Бывший сын - стр. 30
— Ты не понимаешь, он меня любит, он меня ценит, он счастлив, что я рядом с ним. Это самое главное. И урод плюс уродка равно красавица. Я научу мою дочь убеждать мир, что лучше ее нет никого на свете, — говорила она в немногочисленных интервью, конечно, более сдержанно и другими словами, это Дине Маша объяснила все доходчиво, вручая приглашение на свадьбу.
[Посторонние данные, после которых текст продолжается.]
-- ==== Sys2Proof/Laws/FrameMtwi.lean ====
section
/-!
SUPPORT. Frames of Sys2Proof/Machine/Mtwi.lean: what each operation there may change.
-/
set_option linter.unusedTactic false
set_option linter.unreachableTactic false

namespace Sys2Proof.Machine

theorem State.mtwiStart_within (s : State) (a : Nat) : Within 0x2 s (State.mtwiStart s a) := by
  unfold State.mtwiStart
  repeat' first | with_reducible assumption | with_reducible exact Within.refl _ _ | ((with_reducible apply Within.step (State.setFld_within ..) ?_ ?_); exact rfl) | split | fail

theorem execMtwiAddress_within (a : Fin 128) (s : State) : WithinO 0x2 s (execMtwiAddress a s) := by
  unfold execMtwiAddress
  repeat' first | with_reducible assumption | with_reducible exact Within.refl _ _ | with_reducible apply WithinO.of_next ?_ | ((with_reducible apply Within.step (State.mtwiStart_within ..) ?_ ?_); exact rfl) | split | fail

theorem State.mtwiStop_within (s : State) : Within 0x2 s (State.mtwiStop s) := by
  unfold State.mtwiStop
  repeat' first | with_reducible assumption | with_reducible exact Within.refl _ _ | ((with_reducible apply Within.step (State.setFld_within ..) ?_ ?_); exact rfl) | split | fail

theorem State.mtwiFault_within (s : State) (flag : Fld) (cnt : Fld) : Within 0x32 s (State.mtwiFault s flag cnt) := by
  unfold State.mtwiFault
  repeat' first | with_reducible assumption | with_reducible exact Within.refl _ _ | ((with_reducible apply Within.step (State.flag_within ..) ?_ ?_); exact rfl) | ((with_reducible apply Within.step (State.bump_within ..) ?_ ?_); exact rfl) | split | fail

theorem State.mtwiBad_within (s : State) : Within 0x32 s (State.mtwiBad s) := by
  unfold State.mtwiBad
  repeat' first | with_reducible assumption | with_reducible exact Within.refl _ _ | ((with_reducible apply Within.step (State.mtwiFault_within ..) ?_ ?_); exact rfl) | split | fail

theorem State.mtwiRefused_within (s : State) : Within 0x32 s (State.mtwiRefused s) := by
  unfold State.mtwiRefused
  repeat' first | with_reducible assumption | with_reducible exact Within.refl _ _ | ((with_reducible apply Within.step (State.mtwiFault_within ..) ?_ ?_); exact rfl) | split | fail

theorem State.mtwiPtr_within (s : State) (a : Nat) : Within 0x2 s (State.mtwiPtr s a) := by
  unfold State.mtwiPtr
  repeat' first | with_reducible assumption | with_reducible exact Within.refl _ _ | ((with_reducible apply Within.step (State.wr_within ..) ?_ ?_); exact rfl) | split | fail

theorem State.mtwiWrite_within : ∀ (s : State) (a : Nat) (y0 : List Byte), Within 0x1ffffffdbf s (State.mtwiWrite s a y0).1
  | s, a, [] => by
    unfold State.mtwiWrite
    repeat' first | with_reducible assumption | with_reducible exact Within.refl _ _ | ((with_reducible apply Within.step (Within.refl _ _) ?_ ?_); exact rfl) | with_reducible assumption | with_reducible exact Within.refl _ _ | ((try lift_lets -underBinder); intro x1; first | (have h0 := fun a => x1 a; clear h0; unfold x1; clear x1) | (refine Within.cut (m := 0x1ffffffdbf) (s := s) (v := x1) ?_ ?_; unfold x1; rotate_left; intro h1; clear_value x1) | (refine Within.cut (m := 0x1ffffffdbf) (s := s) (v := x1.1) ?_ ?_; unfold x1; rotate_left; intro h1; clear_value x1) | clear_value x1 | (refine Within.cut (m := 0x1ffffffdbf) (s := s) (v := x1) ?_ ?_; unfold x1; rotate_left; intro h1) | (refine Within.cut (m := 0x1ffffffdbf) (s := s) (v := x1.1) ?_ ?_; unfold x1; rotate_left; intro h1) | skip) | ((with_reducible apply Within.step (State.mtwiPtr_within ..) ?_ ?_); exact rfl) | ((with_reducible apply Within.step (State.mtwiRefused_within ..) ?_ ?_); exact rfl) | ((with_reducible apply Within.step (State.writeAny_within ..) ?_ ?_); exact rfl) | ((with_reducible apply Within.step (State.bump_within ..) ?_ ?_); exact rfl) | split | fail
  | s, a, [_] => by
    unfold State.mtwiWrite
    repeat' first | with_reducible assumption | with_reducible exact Within.refl _ _ | ((with_reducible apply Within.step (Within.refl _ _) ?_ ?_); exact rfl) | with_reducible assumption | with_reducible exact Within.refl _ _ | ((try lift_lets -underBinder); intro x1; first | (have h0 := fun a => x1 a; clear h0; unfold x1; clear x1) | (refine Within.cut (m := 0x1ffffffdbf) (s := s) (v := x1) ?_ ?_; unfold x1; rotate_left; intro h1; clear_value x1) | (refine Within.cut (m := 0x1ffffffdbf) (s := s) (v := x1.1) ?_ ?_; unfold x1; rotate_left; intro h1; clear_value x1) | clear_value x1 | (refine Within.cut (m := 0x1ffffffdbf) (s := s) (v := x1) ?_ ?_; unfold x1; rotate_left; intro h1) | (refine Within.cut (m := 0x1ffffffdbf) (s := s) (v := x1.1) ?_ ?_; unfold x1; rotate_left; intro h1) | skip) | ((with_reducible apply Within.step (State.mtwiPtr_within ..) ?_ ?_); exact rfl) | ((with_reducible apply Within.step (State.mtwiRefused_within ..) ?_ ?_); exact rfl) | ((with_reducible apply Within.step (State.writeAny_within ..) ?_ ?_); exact rfl) | ((with_reducible apply Within.step (State.bump_within ..) ?_ ?_); exact rfl) | split | fail
  | s, a, [_, _] => by
    unfold State.mtwiWrite
    repeat' first | with_reducible assumption | with_reducible exact Within.refl _ _ | ((with_reducible apply Within.step (Within.refl _ _) ?_ ?_); exact rfl) | with_reducible assumption | with_reducible exact Within.refl _ _ | ((try lift_lets -underBinder); intro x1; first | (have h0 := fun a => x1 a; clear h0; unfold x1; clear x1) | (refine Within.cut (m := 0x1ffffffdbf) (s := s) (v := x1) ?_ ?_; unfold x1; rotate_left; intro h1; clear_value x1) | (refine Within.cut (m := 0x1ffffffdbf) (s := s) (v := x1.1) ?_ ?_; unfold x1; rotate_left; intro h1; clear_value x1) | clear_value x1 | (refine Within.cut (m := 0x1ffffffdbf) (s := s) (v := x1) ?_ ?_; unfold x1; rotate_left; intro h1) | (refine Within.cut (m := 0x1ffffffdbf) (s := s) (v := x1.1) ?_ ?_; unfold x1; rotate_left; intro h1) | skip) | ((with_reducible apply Within.step (State.mtwiPtr_within ..) ?_ ?_); exact rfl) | ((with_reducible apply Within.step (State.mtwiRefused_within ..) ?_ ?_); exact rfl) | ((with_reducible apply Within.step (State.writeAny_within ..) ?_ ?_); exact rfl) | ((with_reducible apply Within.step (State.bump_within ..) ?_ ?_); exact rfl) | split | fail
  | s, a, [_, _, _] => by
    unfold State.mtwiWrite
    repeat' first | with_reducible assumption | with_reducible exact Within.refl _ _ | ((with_reducible apply Within.step (Within.refl _ _) ?_ ?_); exact rfl) | with_reducible assumption | with_reducible exact Within.refl _ _ | ((try lift_lets -underBinder); intro x1; first | (have h0 := fun a => x1 a; clear h0; unfold x1; clear x1) | (refine Within.cut (m := 0x1ffffffdbf) (s := s) (v := x1) ?_ ?_; unfold x1; rotate_left; intro h1; clear_value x1) | (refine Within.cut (m := 0x1ffffffdbf) (s := s) (v := x1.1) ?_ ?_; unfold x1; rotate_left; intro h1; clear_value x1) | clear_value x1 | (refine Within.cut (m := 0x1ffffffdbf) (s := s) (v := x1) ?_ ?_; unfold x1; rotate_left; intro h1) | (refine Within.cut (m := 0x1ffffffdbf) (s := s) (v := x1.1) ?_ ?_; unfold x1; rotate_left; intro h1) | skip) | ((with_reducible apply Within.step (State.mtwiPtr_within ..) ?_ ?_); exact rfl) | ((with_reducible apply Within.step (State.mtwiRefused_within ..) ?_ ?_); exact rfl) | ((with_reducible apply Within.step (State.writeAny_within ..) ?_ ?_); exact rfl) | ((with_reducible apply Within.step (State.bump_within ..) ?_ ?_); exact rfl) | split | fail
  | s, a, _ :: _ :: _ :: _ :: t => by
    unfold State.mtwiWrite
    repeat' first | with_reducible assumption | with_reducible exact Within.refl _ _ | ((with_reducible apply Within.step (State.mtwiWrite_within _ _ t) ?_ ?_); exact rfl) | with_reducible assumption | with_reducible exact Within.refl _ _ | ((try lift_lets -underBinder); intro x1; first | (have h0 := fun a => x1 a; clear h0; unfold x1; clear x1) | (refine Within.cut (m := 0x1ffffffdbf) (s := s) (v := x1) ?_ ?_; unfold x1; rotate_left; intro h1; clear_value x1) | (refine Within.cut (m := 0x1ffffffdbf) (s := s) (v := x1.1) ?_ ?_; unfold x1; rotate_left; intro h1; clear_value x1) | clear_value x1 | (refine Within.cut (m := 0x1ffffffdbf) (s := s) (v := x1) ?_ ?_; unfold x1; rotate_left; intro h1) | (refine Within.cut (m := 0x1ffffffdbf) (s := s) (v := x1.1) ?_ ?_; unfold x1; rotate_left; intro h1) | skip) | ((with_reducible apply Within.step (State.mtwiPtr_within ..) ?_ ?_); exact rfl) | ((with_reducible apply Within.step (State.mtwiRefused_within ..) ?_ ?_); exact rfl) | ((with_reducible apply Within.step (State.writeAny_within ..) ?_ ?_); exact rfl) | ((with_reducible apply Within.step (State.bump_within ..) ?_ ?_); exact rfl) | split | fail

theorem State.mtwiRead_within (s : State) (a : Nat) (y0 : Nat) : Within 0x16911100b3 s (State.mtwiRead s a y0).1 := by
  induction y0 generalizing s a with
  | zero  =>
    unfold State.mtwiRead
    repeat' first | with_reducible assumption | with_reducible exact Within.refl _ _ | ((with_reducible apply Within.step (Within.refl _ _) ?_ ?_); exact rfl) | with_reducible assumption | with_reducible exact Within.refl _ _ | ((try lift_lets -underBinder); intro x1; first | (have h0 := fun a => x1 a; clear h0; unfold x1; clear x1) | (refine Within.cut (m := 0x16911100b3) (s := s) (v := x1) ?_ ?_; unfold x1; rotate_left; intro h1; clear_value x1) | (refine Within.cut (m := 0x16911100b3) (s := s) (v := x1.1) ?_ ?_; unfold x1; rotate_left; intro h1; clear_value x1) | clear_value x1 | (refine Within.cut (m := 0x16911100b3) (s := s) (v := x1) ?_ ?_; unfold x1; rotate_left; intro h1) | (refine Within.cut (m := 0x16911100b3) (s := s) (v := x1.1) ?_ ?_; unfold x1; rotate_left; intro h1) | skip) | ((with_reducible apply Within.step (State.mtwiPtr_within ..) ?_ ?_); exact rfl) | ((with_reducible apply Within.step (State.mtwiRefused_within ..) ?_ ?_); exact rfl) | ((with_reducible apply Within.step (State.readAny_within ..) ?_ ?_); exact rfl) | ((with_reducible apply Within.step (State.bump_within ..) ?_ ?_); exact rfl) | with_reducible apply Within.of_fst (by assumption) ?_ | split | fail
  | succ n ih =>
    unfold State.mtwiRead
    repeat' first | with_reducible assumption | with_reducible exact Within.refl _ _ | ((with_reducible apply Within.step (ih ..) ?_ ?_); exact rfl) | with_reducible assumption | with_reducible exact Within.refl _ _ | ((try lift_lets -underBinder); intro x1; first | (have h0 := fun a => x1 a; clear h0; unfold x1; clear x1) | (refine Within.cut (m := 0x16911100b3) (s := s) (v := x1) ?_ ?_; unfold x1; rotate_left; intro h1; clear_value x1) | (refine Within.cut (m := 0x16911100b3) (s := s) (v := x1.1) ?_ ?_; unfold x1; rotate_left; intro h1; clear_value x1) | clear_value x1 | (refine Within.cut (m := 0x16911100b3) (s := s) (v := x1) ?_ ?_; unfold x1; rotate_left; intro h1) | (refine Within.cut (m := 0x16911100b3) (s := s) (v := x1.1) ?_ ?_; unfold x1; rotate_left; intro h1) | skip) | ((with_reducible apply Within.step (State.mtwiPtr_within ..) ?_ ?_); exact rfl) | ((with_reducible apply Within.step (State.mtwiRefused_within ..) ?_ ?_); exact rfl) | ((with_reducible apply Within.step (State.readAny_within ..) ?_ ?_); exact rfl) | ((with_reducible apply Within.step (State.bump_within ..) ?_ ?_); exact rfl) | with_reducible apply Within.of_fst (by assumption) ?_ | split | fail

theorem State.mtwiReg_within (s : State) (ofs : Nat) (data : List Byte) (rd : Nat) : Within 0x1ffffffdbf s (State.mtwiReg s ofs data rd) := by
  unfold State.mtwiReg
  repeat' first | with_reducible assumption | with_reducible exact Within.refl _ _ | ((try lift_lets -underBinder); intro x1; first | (have h0 := fun a => x1 a; clear h0; unfold x1; clear x1) | (refine Within.cut (m := 0x1ffffffdbf) (s := s) (v := x1) ?_ ?_; unfold x1; rotate_left; intro h1; clear_value x1) | (refine Within.cut (m := 0x1ffffffdbf) (s := s) (v := x1.1) ?_ ?_; unfold x1; rotate_left; intro h1; clear_value x1) | clear_value x1 | (refine Within.cut (m := 0x1ffffffdbf) (s := s) (v := x1) ?_ ?_; unfold x1; rotate_left; intro h1) | (refine Within.cut (m := 0x1ffffffdbf) (s := s) (v := x1.1) ?_ ?_; unfold x1; rotate_left; intro h1) | skip) | ((with_reducible apply Within.step (State.mtwiRead_within ..) ?_ ?_); exact rfl) | ((with_reducible apply Within.step (State.mtwiWrite_within ..) ?_ ?_); exact rfl) | ((with_reducible apply Within.step (State.mtwiPtr_within ..) ?_ ?_); exact rfl) | ((with_reducible apply Within.step (State.mtwiBad_within ..) ?_ ?_); exact rfl) | ((with_reducible apply Within.step (State.mtwiStop_within ..) ?_ ?_); exact rfl) | ((with_reducible apply Within.step (State.emit_within ..) ?_ ?_); exact rfl) | with_reducible apply Within.of_fst (by assumption) ?_ | split | fail

theorem execMtwiRegCmd_within (ofs : Word) (data : List Byte) (rd : Nat) (s : State) : WithinO 0x1ffffffdbf s (execMtwiRegCmd ofs data rd s) := by
  unfold execMtwiRegCmd
  repeat' first | with_reducible assumption | with_reducible exact Within.refl _ _ | with_reducible apply WithinO.of_next ?_ | ((with_reducible apply Within.step (State.mtwiReg_within ..) ?_ ?_); exact rfl) | split | fail

theorem State.mboxIn_within (s : State) (data : List Byte) : Within 0x80000032 s (State.mboxIn s data) := by
  unfold State.mboxIn
  repeat' first | with_reducible assumption | with_reducible exact Within.refl _ _ | ((with_reducible apply Within.step (State.mtwiFault_within ..) ?_ ?_); exact rfl) | ((with_reducible apply Within.step (State.fifoPut_within ..) ?_ ?_); exact rfl) | ((with_reducible apply Within.foldl ?_ ?_); rotate_left; intro x1 x2 h1) | ((with_reducible apply Within.foldl_fst ?_ ?_); rotate_left; intro x1 x2 h1) | split | fail

theorem State.mboxOut_within (s : State) (y0 : Nat) : Within 0x80000032 s (State.mboxOut s y0).1 := by
  induction y0 generalizing s with
  | zero  =>
    unfold State.mboxOut
    repeat' first | with_reducible assumption | with_reducible exact Within.refl _ _ | ((with_reducible apply Within.step (Within.refl _ _) ?_ ?_); exact rfl) | with_reducible assumption | with_reducible exact Within.refl _ _ | ((try lift_lets -underBinder); intro x1; first | (have h0 := fun a => x1 a; clear h0; unfold x1; clear x1) | (refine Within.cut (m := 0x80000032) (s := s) (v := x1) ?_ ?_; unfold x1; rotate_left; intro h1; clear_value x1) | (refine Within.cut (m := 0x80000032) (s := s) (v := x1.1) ?_ ?_; unfold x1; rotate_left; intro h1; clear_value x1) | clear_value x1 | (refine Within.cut (m := 0x80000032) (s := s) (v := x1) ?_ ?_; unfold x1; rotate_left; intro h1) | (refine Within.cut (m := 0x80000032) (s := s) (v := x1.1) ?_ ?_; unfold x1; rotate_left; intro h1) | skip) | ((with_reducible apply Within.step (State.mtwiFault_within ..) ?_ ?_); exact rfl) | ((with_reducible apply Within.step (State.setFifo_within ..) ?_ ?_); exact rfl) | with_reducible apply Within.of_fst (by assumption) ?_ | split | fail
  | succ n ih =>
    unfold State.mboxOut
    repeat' first | with_reducible assumption | with_reducible exact Within.refl _ _ | ((with_reducible apply Within.step (ih ..) ?_ ?_); exact rfl) | with_reducible assumption | with_reducible exact Within.refl _ _ | ((try lift_lets -underBinder); intro x1; first | (have h0 := fun a => x1 a; clear h0; unfold x1; clear x1) | (refine Within.cut (m := 0x80000032) (s := s) (v := x1) ?_ ?_; unfold x1; rotate_left; intro h1; clear_value x1) | (refine Within.cut (m := 0x80000032) (s := s) (v := x1.1) ?_ ?_; unfold x1; rotate_left; intro h1; clear_value x1) | clear_value x1 | (refine Within.cut (m := 0x80000032) (s := s) (v := x1) ?_ ?_; unfold x1; rotate_left; intro h1) | (refine Within.cut (m := 0x80000032) (s := s) (v := x1.1) ?_ ?_; unfold x1; rotate_left; intro h1) | skip) | ((with_reducible apply Within.step (State.mtwiFault_within ..) ?_ ?_); exact rfl) | ((with_reducible apply Within.step (State.setFifo_within ..) ?_ ?_); exact rfl) | with_reducible apply Within.of_fst (by assumption) ?_ | split | fail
До этого она научила ее одеваться. Даже в те времена, когда дальше блошиного рынка девушки не ходили, они выглядели так, что на них оборачивались женщины, а это дорогого стоит. Не в денежном смысле.
— Ты просто не говори, что это из сэконд-хэнда, зачем кому-то знать? — подмигивала старшая подружка младшей.
Дружбу им обеспечило проживание на одной лестничной площадке, а так Маша была двумя годами старше, училась на одни тройки, зато говорила по-французски с трех лет, благодаря бабушке-учительнице, и пела. Постоянно пела… Шансон. Французский, а не блатной, который несся в то время из всех репродукторов.
— Не смогла ноги расставить, да? — даже не попросила простить ее французский Мари Руж, рухнув на стул напротив подруги. — Морковка!
Морковкой Дина осталась только у Маши Семеновой, потому что еще в школе бросила краситься оранжевой помадой.
— Это не из-за меня. Это из-за Артура, — смотрела Дина подруге прямо в глаза. — Я не могу больше это терпеть, хватит…
— Ну что он ему сделал? Снова наорал?
— Он от него отказался.
— Как? После восемнадцати никак не отказаться… — возмущалась Маша, расстегивая куртку. — Денег не даст? Пусть Артур работать идет. Это их дела. Отцов и сыновей. Какого хрена ты со своим свиным рылом лезешь?
— Маша, ты бы меня выслушила хотя бы… — в голосе Дины зазвучала обида.
— Я тебя наслушалась уже вот… — она потянула за шарф на шее и бросила, скомкав, к себе на колени. — Ты больна, тебе к врачу надо…
— А может ему?
— У него все нормально. Это культурный момент. Ну почему ты этого понять не можешь?
— Что я должна понять? — Дина уставилась в лицо подруги, точно хотела поджечь ее красные губы.
— Простую вещь — он любит Веронику как дочь.
— Ну почему… Почему больше, чем собственного сына!
Дина заранее заказала еду и сейчас швырнула вилку на тарелку.
— Если ты даже спросишь его, он не скажет, почему. Мы не знаем, почему любим — точка, уясни это для себя. И любой отец за дочь готов убить. Это ужасно, что под руку попался собственный сын, но… Вы это сами допустили, вы не сказали ему — нельзя.
— Да я… — Дина затрясла руками, точно пыталась поймать пальцами воздух, которого так не хватало в легких. — Я и представить не могла, что у Артура на нее встанет. Ну что я бы сказала — ты не думай с ней спать, нет, нет, — грозила она пальчиком подруге, сидевшей напротив истуканом. — Он бы у виска покрутил: мам, я? С ней? Ты че, рехнулась?